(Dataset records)
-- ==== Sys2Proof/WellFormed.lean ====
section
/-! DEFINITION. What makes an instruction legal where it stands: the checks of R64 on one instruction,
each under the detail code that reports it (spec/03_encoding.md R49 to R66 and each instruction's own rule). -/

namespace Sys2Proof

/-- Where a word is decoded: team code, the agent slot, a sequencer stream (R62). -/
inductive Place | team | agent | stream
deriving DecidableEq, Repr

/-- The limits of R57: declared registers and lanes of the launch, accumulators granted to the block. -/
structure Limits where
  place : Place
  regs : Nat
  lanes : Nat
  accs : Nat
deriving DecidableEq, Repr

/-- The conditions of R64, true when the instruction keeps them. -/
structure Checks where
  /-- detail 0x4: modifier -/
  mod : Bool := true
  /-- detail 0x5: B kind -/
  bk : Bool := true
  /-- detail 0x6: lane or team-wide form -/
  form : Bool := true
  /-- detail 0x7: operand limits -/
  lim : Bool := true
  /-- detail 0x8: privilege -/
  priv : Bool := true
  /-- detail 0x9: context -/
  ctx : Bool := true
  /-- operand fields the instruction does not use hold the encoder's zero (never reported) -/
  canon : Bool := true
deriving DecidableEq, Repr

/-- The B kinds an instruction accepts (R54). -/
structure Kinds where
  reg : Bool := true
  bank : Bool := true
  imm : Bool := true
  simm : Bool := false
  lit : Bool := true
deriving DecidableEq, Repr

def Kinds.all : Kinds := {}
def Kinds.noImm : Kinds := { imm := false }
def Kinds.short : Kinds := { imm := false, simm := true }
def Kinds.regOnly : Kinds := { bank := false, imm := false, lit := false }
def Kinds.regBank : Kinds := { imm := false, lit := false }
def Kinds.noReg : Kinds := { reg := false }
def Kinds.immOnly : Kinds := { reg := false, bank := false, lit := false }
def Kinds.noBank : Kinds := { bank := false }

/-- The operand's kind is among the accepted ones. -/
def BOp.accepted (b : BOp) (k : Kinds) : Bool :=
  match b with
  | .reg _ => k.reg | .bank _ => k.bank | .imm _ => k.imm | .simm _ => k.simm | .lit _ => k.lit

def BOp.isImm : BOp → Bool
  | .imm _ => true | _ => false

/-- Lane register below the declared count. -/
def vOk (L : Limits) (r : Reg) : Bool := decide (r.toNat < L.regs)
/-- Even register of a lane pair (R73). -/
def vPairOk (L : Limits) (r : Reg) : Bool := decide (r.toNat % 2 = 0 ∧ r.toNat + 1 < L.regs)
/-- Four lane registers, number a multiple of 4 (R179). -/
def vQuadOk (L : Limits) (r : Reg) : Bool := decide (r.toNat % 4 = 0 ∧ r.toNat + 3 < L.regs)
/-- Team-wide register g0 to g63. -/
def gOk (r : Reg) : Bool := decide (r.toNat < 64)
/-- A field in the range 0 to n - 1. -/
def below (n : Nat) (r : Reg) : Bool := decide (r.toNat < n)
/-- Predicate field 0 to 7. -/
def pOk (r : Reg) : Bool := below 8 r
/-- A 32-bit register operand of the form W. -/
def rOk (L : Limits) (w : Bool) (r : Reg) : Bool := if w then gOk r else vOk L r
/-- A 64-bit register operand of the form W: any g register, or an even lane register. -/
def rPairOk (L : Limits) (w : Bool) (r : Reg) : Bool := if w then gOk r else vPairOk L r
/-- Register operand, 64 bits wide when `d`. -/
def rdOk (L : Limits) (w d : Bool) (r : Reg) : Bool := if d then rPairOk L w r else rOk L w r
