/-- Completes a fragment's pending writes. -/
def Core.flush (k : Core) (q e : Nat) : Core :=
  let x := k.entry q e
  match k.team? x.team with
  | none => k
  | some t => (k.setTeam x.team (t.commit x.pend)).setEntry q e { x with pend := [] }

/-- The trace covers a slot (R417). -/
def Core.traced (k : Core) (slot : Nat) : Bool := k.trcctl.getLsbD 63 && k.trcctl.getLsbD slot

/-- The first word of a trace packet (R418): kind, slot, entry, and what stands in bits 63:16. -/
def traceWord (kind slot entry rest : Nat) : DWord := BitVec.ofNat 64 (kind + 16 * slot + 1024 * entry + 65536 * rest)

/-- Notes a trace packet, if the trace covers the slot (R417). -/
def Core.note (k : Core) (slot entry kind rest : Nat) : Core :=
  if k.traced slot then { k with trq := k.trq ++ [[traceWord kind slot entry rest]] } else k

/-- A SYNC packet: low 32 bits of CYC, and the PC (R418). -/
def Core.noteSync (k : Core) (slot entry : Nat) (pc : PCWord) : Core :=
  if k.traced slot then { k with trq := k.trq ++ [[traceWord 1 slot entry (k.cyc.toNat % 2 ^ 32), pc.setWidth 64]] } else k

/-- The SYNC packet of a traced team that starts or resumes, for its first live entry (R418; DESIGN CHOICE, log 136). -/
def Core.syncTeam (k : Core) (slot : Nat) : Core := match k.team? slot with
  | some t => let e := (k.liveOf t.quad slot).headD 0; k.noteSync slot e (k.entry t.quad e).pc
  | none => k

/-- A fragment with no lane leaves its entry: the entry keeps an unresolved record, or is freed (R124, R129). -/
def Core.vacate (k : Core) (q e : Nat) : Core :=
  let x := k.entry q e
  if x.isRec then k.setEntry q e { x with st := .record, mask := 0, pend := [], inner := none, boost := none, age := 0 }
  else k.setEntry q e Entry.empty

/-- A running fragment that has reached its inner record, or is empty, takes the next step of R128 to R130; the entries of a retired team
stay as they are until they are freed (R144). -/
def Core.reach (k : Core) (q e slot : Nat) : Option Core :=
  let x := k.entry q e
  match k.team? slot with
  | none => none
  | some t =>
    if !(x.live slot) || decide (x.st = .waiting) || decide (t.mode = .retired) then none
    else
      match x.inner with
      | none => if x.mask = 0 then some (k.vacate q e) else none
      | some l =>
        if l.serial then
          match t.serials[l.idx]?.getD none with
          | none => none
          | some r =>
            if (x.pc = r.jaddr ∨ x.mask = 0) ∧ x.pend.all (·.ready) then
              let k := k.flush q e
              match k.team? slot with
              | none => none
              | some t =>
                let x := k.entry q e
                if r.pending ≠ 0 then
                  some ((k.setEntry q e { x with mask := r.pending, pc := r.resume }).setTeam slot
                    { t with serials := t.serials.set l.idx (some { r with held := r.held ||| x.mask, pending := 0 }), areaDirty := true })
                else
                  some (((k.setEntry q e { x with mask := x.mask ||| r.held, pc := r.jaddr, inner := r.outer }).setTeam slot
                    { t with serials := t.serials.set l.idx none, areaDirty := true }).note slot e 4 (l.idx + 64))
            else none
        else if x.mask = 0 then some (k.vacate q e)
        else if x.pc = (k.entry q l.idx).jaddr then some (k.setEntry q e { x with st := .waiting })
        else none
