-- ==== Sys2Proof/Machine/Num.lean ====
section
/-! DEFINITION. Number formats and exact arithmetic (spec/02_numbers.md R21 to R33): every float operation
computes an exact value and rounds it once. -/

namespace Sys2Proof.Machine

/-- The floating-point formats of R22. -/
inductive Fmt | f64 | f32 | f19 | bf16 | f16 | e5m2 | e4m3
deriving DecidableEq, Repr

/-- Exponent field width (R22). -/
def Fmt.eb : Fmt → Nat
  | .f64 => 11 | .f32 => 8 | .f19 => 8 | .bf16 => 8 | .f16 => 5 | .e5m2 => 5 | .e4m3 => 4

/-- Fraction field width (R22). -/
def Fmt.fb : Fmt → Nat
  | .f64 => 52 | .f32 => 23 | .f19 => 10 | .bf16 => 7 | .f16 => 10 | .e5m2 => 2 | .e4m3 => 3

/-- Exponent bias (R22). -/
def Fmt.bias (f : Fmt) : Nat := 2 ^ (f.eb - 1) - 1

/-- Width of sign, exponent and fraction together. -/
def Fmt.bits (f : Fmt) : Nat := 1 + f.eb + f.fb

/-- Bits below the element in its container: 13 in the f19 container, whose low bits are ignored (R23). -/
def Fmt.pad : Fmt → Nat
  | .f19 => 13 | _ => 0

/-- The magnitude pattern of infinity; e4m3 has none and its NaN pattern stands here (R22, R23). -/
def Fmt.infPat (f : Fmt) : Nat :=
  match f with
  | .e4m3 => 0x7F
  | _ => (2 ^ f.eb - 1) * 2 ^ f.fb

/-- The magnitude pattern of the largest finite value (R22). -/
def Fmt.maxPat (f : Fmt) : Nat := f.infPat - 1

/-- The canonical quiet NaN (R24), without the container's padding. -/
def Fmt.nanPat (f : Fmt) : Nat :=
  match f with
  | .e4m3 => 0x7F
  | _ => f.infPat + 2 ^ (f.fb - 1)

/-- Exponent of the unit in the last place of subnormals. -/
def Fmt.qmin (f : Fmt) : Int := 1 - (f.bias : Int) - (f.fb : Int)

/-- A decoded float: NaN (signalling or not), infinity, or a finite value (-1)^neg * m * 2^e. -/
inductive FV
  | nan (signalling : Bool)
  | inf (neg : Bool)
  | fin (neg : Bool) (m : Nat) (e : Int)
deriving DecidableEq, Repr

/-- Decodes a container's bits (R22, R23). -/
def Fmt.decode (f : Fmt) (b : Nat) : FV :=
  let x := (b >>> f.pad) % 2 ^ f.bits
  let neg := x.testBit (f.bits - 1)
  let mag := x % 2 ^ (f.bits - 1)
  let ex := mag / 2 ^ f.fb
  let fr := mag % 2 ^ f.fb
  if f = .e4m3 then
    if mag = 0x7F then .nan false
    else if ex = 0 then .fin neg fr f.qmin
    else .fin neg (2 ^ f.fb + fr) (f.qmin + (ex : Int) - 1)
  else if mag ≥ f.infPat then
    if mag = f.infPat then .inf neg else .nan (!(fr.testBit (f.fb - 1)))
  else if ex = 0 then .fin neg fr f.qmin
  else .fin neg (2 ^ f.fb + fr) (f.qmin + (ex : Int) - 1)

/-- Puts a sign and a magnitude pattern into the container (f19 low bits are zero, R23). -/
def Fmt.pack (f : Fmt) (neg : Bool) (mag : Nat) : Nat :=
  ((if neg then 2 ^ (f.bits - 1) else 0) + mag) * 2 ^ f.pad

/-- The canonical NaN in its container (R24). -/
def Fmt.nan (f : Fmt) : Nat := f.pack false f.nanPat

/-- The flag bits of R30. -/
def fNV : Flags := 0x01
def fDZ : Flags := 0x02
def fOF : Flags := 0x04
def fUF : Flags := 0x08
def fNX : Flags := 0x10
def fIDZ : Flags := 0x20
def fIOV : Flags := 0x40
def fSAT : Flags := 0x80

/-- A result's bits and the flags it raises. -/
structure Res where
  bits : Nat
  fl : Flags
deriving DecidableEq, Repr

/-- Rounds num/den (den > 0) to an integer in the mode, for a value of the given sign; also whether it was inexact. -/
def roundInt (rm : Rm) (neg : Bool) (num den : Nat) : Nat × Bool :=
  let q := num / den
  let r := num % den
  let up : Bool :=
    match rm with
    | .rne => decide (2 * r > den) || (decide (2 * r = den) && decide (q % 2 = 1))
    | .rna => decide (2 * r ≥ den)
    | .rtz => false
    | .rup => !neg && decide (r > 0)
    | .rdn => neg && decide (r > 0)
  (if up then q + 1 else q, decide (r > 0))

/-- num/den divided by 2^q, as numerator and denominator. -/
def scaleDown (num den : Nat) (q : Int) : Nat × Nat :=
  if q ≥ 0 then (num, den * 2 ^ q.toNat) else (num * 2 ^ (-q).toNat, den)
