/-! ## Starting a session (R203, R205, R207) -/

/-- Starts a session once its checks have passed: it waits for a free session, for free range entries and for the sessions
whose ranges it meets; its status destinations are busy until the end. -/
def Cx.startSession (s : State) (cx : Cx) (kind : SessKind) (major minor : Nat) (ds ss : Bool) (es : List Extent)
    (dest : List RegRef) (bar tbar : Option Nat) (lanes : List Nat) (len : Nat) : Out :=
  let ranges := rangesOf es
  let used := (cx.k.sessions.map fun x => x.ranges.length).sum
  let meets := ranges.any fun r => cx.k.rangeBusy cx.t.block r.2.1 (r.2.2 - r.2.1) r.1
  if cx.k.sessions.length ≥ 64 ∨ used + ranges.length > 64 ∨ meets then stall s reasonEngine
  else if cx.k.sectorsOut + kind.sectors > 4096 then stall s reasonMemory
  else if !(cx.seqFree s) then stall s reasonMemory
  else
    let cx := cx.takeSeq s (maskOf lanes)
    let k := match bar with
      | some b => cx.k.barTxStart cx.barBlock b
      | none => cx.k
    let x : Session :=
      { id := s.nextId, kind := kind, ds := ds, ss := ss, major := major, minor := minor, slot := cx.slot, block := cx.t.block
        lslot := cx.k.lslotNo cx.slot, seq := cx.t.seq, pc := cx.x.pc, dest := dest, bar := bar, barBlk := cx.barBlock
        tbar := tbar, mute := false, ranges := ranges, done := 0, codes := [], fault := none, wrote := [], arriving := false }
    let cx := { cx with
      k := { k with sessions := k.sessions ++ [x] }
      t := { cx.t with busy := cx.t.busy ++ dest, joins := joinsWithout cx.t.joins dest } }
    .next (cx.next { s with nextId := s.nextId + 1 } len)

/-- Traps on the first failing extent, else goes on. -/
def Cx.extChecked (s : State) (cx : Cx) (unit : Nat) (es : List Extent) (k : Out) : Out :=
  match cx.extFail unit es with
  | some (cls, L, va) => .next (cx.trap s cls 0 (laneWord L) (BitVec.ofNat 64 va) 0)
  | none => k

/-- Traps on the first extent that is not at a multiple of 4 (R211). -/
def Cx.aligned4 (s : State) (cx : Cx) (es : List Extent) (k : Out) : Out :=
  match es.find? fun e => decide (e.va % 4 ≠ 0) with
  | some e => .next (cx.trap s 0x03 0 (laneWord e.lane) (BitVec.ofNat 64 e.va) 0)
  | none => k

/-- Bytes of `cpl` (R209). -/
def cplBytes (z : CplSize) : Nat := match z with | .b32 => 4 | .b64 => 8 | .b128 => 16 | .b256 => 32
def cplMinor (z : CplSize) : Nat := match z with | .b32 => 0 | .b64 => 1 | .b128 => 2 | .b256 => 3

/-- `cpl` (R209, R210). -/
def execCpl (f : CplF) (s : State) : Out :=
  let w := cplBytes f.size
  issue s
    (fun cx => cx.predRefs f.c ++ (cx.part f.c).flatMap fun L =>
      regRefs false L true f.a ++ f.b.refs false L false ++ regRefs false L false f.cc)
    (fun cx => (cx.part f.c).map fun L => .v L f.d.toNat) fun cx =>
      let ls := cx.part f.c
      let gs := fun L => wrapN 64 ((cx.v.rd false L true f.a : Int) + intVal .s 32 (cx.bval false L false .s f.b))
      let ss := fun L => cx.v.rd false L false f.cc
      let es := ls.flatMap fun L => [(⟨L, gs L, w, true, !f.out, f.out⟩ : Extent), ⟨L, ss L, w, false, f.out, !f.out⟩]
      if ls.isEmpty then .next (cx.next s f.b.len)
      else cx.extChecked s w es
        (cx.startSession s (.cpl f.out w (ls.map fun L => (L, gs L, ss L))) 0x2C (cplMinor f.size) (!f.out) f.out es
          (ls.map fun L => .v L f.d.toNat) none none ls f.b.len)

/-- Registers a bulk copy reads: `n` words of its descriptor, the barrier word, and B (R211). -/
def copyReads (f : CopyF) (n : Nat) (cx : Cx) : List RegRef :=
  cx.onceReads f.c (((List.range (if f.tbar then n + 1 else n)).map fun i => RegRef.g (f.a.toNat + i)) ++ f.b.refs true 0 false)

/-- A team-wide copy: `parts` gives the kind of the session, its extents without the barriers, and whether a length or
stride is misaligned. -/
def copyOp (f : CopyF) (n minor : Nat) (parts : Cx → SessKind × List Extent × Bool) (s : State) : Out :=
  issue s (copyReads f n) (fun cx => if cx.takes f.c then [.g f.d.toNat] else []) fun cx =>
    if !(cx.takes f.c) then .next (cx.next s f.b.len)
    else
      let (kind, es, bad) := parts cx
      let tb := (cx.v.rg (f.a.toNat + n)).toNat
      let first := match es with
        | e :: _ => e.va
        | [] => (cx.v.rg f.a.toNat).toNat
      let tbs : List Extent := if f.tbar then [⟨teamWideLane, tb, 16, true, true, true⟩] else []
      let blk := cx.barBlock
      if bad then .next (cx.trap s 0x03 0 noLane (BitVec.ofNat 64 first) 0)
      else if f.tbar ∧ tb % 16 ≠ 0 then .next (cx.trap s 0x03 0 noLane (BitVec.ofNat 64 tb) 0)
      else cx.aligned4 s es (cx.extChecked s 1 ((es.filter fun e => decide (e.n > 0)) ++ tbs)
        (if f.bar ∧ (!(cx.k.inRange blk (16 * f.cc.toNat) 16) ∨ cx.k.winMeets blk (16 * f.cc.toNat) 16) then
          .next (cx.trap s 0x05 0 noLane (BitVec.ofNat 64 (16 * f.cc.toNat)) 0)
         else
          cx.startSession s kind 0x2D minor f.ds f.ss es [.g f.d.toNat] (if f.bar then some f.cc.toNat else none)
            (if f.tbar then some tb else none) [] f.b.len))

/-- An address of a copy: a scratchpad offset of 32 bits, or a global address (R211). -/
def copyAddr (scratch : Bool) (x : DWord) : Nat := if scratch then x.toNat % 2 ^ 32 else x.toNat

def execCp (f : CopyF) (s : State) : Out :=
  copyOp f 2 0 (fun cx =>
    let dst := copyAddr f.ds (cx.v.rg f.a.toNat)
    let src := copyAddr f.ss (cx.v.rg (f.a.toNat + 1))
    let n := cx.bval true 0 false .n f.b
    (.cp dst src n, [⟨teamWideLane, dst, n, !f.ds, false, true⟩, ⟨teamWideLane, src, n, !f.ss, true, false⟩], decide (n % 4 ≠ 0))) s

▶ **TASK REQUIREMENTS**:
Keeping every character as it is, restate the lines above that run from the line with "and denominator. -/" through the line with "R205, R207) -/", both included, and nothing else.

▶ **WRITTEN RESPONSE**:
/-- num/den divided by 2^q, as numerator and denominator. -/
def scaleDown (num den : Nat) (q : Int) : Nat × Nat :=
  if q ≥ 0 then (num, den * 2 ^ q.toNat) else (num * 2 ^ (-q).toNat, den)
/-! ## Starting a session (R203, R205, R207) -/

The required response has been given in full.